● RECORDED INFORMATION:
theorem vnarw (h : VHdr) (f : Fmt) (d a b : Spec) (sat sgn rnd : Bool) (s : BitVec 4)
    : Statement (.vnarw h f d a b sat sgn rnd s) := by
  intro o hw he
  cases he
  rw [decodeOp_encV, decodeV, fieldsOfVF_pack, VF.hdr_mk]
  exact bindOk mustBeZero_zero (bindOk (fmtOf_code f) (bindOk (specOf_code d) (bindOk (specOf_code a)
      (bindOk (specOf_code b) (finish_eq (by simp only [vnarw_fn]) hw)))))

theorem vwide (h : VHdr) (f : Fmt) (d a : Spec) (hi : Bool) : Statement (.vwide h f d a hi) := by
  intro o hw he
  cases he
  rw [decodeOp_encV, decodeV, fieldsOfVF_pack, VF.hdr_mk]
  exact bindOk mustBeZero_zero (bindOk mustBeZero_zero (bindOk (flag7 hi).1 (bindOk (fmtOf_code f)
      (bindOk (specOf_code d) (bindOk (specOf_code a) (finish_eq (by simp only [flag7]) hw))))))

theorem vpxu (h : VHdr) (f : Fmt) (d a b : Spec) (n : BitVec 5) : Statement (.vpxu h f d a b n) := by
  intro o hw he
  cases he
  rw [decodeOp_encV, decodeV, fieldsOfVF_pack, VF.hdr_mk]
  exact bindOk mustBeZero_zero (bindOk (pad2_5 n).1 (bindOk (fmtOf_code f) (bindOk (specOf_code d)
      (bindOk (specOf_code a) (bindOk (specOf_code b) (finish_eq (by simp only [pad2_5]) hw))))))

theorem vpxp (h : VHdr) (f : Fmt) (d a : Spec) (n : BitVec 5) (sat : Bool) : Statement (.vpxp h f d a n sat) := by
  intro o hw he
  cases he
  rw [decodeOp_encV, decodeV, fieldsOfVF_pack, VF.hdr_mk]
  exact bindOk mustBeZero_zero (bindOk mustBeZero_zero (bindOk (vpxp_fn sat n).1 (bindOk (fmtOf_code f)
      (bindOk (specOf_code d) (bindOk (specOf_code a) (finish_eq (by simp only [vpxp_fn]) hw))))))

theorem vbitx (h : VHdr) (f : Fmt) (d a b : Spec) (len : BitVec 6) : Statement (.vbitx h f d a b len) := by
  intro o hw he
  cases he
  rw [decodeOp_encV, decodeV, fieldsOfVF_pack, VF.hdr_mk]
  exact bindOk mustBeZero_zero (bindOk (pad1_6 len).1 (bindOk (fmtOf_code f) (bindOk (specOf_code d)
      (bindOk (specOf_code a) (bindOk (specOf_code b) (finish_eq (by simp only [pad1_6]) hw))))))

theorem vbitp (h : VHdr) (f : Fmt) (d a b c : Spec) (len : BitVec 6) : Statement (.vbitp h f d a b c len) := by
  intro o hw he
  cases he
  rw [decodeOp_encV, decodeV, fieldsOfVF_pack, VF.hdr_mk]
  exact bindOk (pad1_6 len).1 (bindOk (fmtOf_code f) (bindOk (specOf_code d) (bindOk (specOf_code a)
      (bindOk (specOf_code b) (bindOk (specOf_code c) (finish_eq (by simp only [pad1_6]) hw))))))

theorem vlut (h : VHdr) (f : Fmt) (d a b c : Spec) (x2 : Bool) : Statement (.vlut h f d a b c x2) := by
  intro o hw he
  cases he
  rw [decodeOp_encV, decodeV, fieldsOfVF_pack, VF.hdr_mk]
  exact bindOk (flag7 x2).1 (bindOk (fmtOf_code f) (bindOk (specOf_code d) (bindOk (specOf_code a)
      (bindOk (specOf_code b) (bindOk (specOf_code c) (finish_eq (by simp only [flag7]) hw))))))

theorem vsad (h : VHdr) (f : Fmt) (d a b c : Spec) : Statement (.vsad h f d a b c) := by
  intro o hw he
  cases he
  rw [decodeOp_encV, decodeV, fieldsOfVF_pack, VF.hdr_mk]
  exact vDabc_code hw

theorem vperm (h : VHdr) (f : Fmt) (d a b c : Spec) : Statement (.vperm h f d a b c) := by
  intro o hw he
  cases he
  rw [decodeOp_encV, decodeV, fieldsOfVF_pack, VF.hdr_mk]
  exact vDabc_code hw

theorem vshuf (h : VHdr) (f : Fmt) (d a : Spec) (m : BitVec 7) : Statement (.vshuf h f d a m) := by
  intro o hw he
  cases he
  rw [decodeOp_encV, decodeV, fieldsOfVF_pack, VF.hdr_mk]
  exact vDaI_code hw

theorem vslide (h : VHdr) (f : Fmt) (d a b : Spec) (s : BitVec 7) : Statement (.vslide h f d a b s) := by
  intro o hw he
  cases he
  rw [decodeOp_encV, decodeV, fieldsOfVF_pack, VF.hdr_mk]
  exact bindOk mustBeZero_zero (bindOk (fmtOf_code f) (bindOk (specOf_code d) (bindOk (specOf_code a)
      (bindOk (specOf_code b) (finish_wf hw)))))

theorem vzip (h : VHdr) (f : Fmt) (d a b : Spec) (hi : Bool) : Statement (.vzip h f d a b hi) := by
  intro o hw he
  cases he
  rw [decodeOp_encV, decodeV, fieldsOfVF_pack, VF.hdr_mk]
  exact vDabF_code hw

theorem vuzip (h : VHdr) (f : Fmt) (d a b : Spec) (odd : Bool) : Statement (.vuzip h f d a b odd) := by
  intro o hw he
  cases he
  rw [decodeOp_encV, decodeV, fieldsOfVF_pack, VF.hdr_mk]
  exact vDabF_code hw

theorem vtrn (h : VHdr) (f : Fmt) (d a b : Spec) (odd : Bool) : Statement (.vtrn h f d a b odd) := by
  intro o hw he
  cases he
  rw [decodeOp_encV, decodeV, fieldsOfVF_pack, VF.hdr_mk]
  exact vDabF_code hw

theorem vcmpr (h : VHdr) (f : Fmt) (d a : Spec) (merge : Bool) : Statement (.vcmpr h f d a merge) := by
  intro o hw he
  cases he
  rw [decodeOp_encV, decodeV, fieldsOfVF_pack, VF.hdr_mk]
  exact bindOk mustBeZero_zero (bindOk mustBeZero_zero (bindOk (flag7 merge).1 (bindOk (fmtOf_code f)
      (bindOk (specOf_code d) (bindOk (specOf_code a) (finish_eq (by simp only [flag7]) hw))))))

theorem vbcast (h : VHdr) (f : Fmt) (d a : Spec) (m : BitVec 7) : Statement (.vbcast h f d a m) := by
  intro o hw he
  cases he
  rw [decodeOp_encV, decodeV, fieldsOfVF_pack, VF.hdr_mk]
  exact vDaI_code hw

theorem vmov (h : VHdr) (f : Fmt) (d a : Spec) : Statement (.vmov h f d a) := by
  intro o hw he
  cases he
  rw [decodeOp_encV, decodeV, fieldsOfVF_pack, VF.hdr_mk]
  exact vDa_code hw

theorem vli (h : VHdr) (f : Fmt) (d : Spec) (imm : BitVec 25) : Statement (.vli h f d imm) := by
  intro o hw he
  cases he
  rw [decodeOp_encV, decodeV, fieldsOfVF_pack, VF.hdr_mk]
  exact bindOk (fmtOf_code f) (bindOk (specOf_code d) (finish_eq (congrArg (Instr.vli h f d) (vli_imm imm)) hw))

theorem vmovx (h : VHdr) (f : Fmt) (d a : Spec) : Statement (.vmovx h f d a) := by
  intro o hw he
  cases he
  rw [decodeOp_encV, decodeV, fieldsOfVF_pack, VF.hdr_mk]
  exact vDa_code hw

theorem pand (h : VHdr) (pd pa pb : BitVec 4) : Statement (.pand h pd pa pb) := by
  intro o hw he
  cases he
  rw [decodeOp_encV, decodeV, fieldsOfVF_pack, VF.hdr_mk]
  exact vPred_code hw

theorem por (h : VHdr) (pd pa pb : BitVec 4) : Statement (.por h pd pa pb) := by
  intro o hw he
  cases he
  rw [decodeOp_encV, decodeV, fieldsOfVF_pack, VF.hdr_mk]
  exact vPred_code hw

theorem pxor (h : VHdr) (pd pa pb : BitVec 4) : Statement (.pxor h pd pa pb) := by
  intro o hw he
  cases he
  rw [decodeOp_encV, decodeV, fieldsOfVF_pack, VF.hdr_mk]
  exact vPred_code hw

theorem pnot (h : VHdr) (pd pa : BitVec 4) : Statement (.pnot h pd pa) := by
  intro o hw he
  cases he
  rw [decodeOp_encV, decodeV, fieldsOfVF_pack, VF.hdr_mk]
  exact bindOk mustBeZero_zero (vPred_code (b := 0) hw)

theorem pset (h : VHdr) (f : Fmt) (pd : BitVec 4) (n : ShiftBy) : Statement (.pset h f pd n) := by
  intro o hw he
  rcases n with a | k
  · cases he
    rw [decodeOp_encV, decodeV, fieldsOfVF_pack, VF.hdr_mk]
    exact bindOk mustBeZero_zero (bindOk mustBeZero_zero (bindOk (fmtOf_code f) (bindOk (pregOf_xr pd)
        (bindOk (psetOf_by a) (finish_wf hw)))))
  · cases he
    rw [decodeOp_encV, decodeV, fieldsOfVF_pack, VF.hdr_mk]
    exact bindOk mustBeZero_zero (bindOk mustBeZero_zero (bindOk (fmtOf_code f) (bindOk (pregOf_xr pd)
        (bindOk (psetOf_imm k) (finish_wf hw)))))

● WORK REQUEST: Return, exactly as they stand, the lines from the start of the records above through the line with "(bindOk (specOf_code b) (finish_eq (by simp only [vnarw_fn])", both ends included, and no other lines.

● ANSWER TO THIS PROBLEM:
theorem vnarw (h : VHdr) (f : Fmt) (d a b : Spec) (sat sgn rnd : Bool) (s : BitVec 4)
    : Statement (.vnarw h f d a b sat sgn rnd s) := by
  intro o hw he
  cases he
  rw [decodeOp_encV, decodeV, fieldsOfVF_pack, VF.hdr_mk]
  exact bindOk mustBeZero_zero (bindOk (fmtOf_code f) (bindOk (specOf_code d) (bindOk (specOf_code a)
      (bindOk (specOf_code b) (finish_eq (by simp only [vnarw_fn]) hw)))))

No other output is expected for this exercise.